LE MONDE | 11.06.10 |
L'impact du recul des géants blancs du toit du monde, qui couvrent près de 60 000 km2,, a déjà fait l'objet de nombreux travaux. Ils soulignent combien les ressources en eau (donc les cultures irriguées et l'énergie produite par les barrages hydroélectriques) des 1,4 milliard d'habitants des bassins de l'Indus, du Gange, du Brahmapoutre, du Yang-Tsé et du fleuve Jaune sont tributaires de ces châteaux d'eau.
La nouvelle étude a le mérite de souligner la diversité des situations. La fonte des glaces et des neiges est loin d'être la seule - ni même la principale - source d'eau de ces régions qui, soumises au régime des moussons, sont surtout abreuvées par les pluies. Walter Immerzeel et ses collègues observent que les eaux de fonte jouent un rôle crucial pour l'Indus (dans la vallée, leur part dans le débit du fleuve est 1,5 fois supérieure à celle des précipitations) et, à un moindre degré, pour le Brahmapoutre (où le ratio est de 27 %). En revanche, la contribution des eaux de fonte au débit des autres grands fleuves ne dépasse pas 10 %.
Les chercheurs ont couplé un modèle hydrologique de fonte de neige et de ruissellement à un modèle de circulation générale, utilisé en climatologie, pour évaluer l'influence future du changement climatique (qui ne se réduit pas au réchauffement mais intègre les pluies, les nuages ou les vents) sur l'écoulement des fleuves.
Recul des glaciers
Sans tenir compte de précipitations plus abondantes (un air plus chaud est plus humide), les deux bassins les plus affectés, ceux de l'Indus et du Brahmapoutre, devraient connaître dans les années 2040 à 2060 une baisse de régime "régulière et considérable".
La raréfaction de l'eau menacerait alors la sécurité alimentaire de 34 millions d'habitants dans le bassin du Brahmapoutre, 26 millions dans celui de l'Indus, 7 millions dans celui du Yang-Tsé et 2,5 millions dans celui du Gange.

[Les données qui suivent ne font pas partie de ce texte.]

-- ==== Sys2Proof/Tests/Slice0.lean ====
section
/-! SUPPORT. Tests of one step each, with the expected results of spec/95_test_vectors.md (its row is named in each
comment), and one witness for the hypotheses of each statement that has any. -/

namespace Sys2Proof.Tests

open Sys2Proof.Machine

/-! ## Well-formedness: each check refuses an ill-formed term -/

theorem test_getaddr_refused_on_transport : Instr.getaddr.wellFormed .transport = false := by decide
theorem test_break_refused_on_consumer : Instr.brk.wellFormed .consumer = false := by decide
theorem test_event_word_of_ten_bits_refused : tableWordWellFormed 16 0x200 = false := by decide
theorem test_command_word_of_49_bits_refused : tableWordWellFormed 48 0x1000000000000 = false := by decide
theorem test_word_of_seven_bytes_refused : tableWordWellFormed 56 0 = false := by decide

/-! ## Decoding: words written out from R83 to R89 (vectors A1, A10, B3, B6, C1, C4, E1, E12, F2, F3, G1, G5) -/

theorem test_decode_break : decode (.ev 0b111111111#9) = .op .brk := by decide
theorem test_decode_byte : decode (.ev 0b011001000#9) = .op (.byte 0xC8#8) := by decide
theorem test_decode_init : decode (.cmd 0x00000000000A#48) = .op (.init 10#16) := by decide
theorem test_decode_setaddr : decode (.cmd 0x1EFFFFFF000A#48) = .op (.setaddr 10#16) := by decide
theorem test_decode_getaddr : decode (.cmd 0x200000000000#48) = .op .getaddr := by decide
theorem test_decode_isavail : decode (.cmd 0x300000000000#48) = .op .isavail := by decide
theorem test_decode_decode : decode (.cmd 0x410000000000#48) = .op (.decode true) := by decide
theorem test_decode_decode_null : decode (.cmd 0x400000000000#48) = .op (.decode false) := by decide
theorem test_decode_applydimmer :
    decode (.cmd 0x5107806496C8#48) = .op (.applydimmer true ⟨200#8, 150#8, 100#8, 128#8, 7#8⟩) := by decide
theorem test_decode_applydimmer_null :
    decode (.cmd 0x5007806496C8#48) = .op (.applydimmer false ⟨200#8, 150#8, 100#8, 128#8, 7#8⟩) := by decide
theorem test_decode_getstats : decode (.cmd 0x600000000000#48) = .op .getstats := by decide
theorem test_decode_resetstats : decode (.cmd 0x700000000000#48) = .op .resetstats := by decide
theorem test_decode_reserved : decode (.cmd 0x800000000000#48) = .reserved 8#4 := by decide
theorem test_table_word_break : decodeTableWord 16 0x100 = some .brk := by decide
theorem test_table_word_setaddr : decodeTableWord 48 0x1000000001FA = some (.setaddr 506#16) := by decide
theorem test_table_word_reserved : decodeTableWord 48 0xF00000000000 = none := by decide

/-! ## Small states -/

/-- A legal address as a state field. -/
def at10 : BaseAddr := { val := 10, legal := by decide }

/-- The buffer of vector C1: start code 0 and the window of address 10. -/
def bufC1 (start : Byte) : Memory := [(0, start), (10, 200#8), (11, 150#8), (12, 100#8), (13, 128#8), (14, 7#8)]

/-- The start state of vector C1. -/
def stateC1 (start : Byte) : State := { State.reset with buf := bufC1 start, addr := at10 }

/-- A state of the receiver with the given cursor and flag. -/
def receiverAt (c : Cursor) (b : Bool) : State := { State.reset with cur := c, avail := b }

/-- The outcome is a next state with this property. -/
def nextHas (o : Host.Outcome State Fault Refusal) (p : State → Bool) : Bool :=
  match o with
  | .next t => p t
  | _ => false

/-! ## One step of each operation -/

/-- Vector B3. -/
theorem test_break_from_full :
    nextHas (exec .brk (receiverAt 513 true)) (fun t => t.cur == 0 && !t.avail && t.trace == []) = true := by decide

/-- Vector B8. -/
theorem test_byte_completes_frame :
    nextHas (exec (.byte 0x7F#8) (receiverAt 512 false))
      (fun t => t.cur == 513 && t.avail && t.readByte 512 == 0x7F#8 && t.trace == [.armNext]) = true := by decide

/-- Vector B10. -/
theorem test_byte_dropped_when_full :
    nextHas (exec (.byte 0x55#8) (receiverAt 513 false))
      (fun t => t.cur == 513 && !t.avail && t.buf == [] && t.trace == [.armNext]) = true := by decide

/-- Vector B11. -/
theorem test_isavail_clears :
    nextHas (exec .isavail (receiverAt 513 true))
      (fun t => t.cur == 513 && !t.avail && t.trace == [.response (.ok (.flag true))]) = true := by decide

/-- Vector A2. -/
theorem test_setaddr_506 :
    nextHas (exec (.setaddr 506#16) State.reset)
      (fun t => t.addr.val == 506 && t.trace == [.response (.ok .empty)]) = true := by decide

/-- Vector A7. -/
theorem test_setaddr_507 :
    nextHas (exec (.setaddr 507#16) (stateC1 0#8))
      (fun t => t.addr.val == 10 && t.trace == [.response (.fail .invalidAddress)]) = true := by decide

Cette modélisation ne convainc pas totalement Yves Arnaud, du Laboratoire de glaciologie et géophysique de l'environnement de Grenoble. Il juge discutable le couplage des deux modèles, ainsi que l'assimilation de la neige et de la glace dans un même processus de fonte. Ce qui n'enlève rien à la réalité du recul des glaciers, ni au risque de tarissement des hautes sources himalayennes.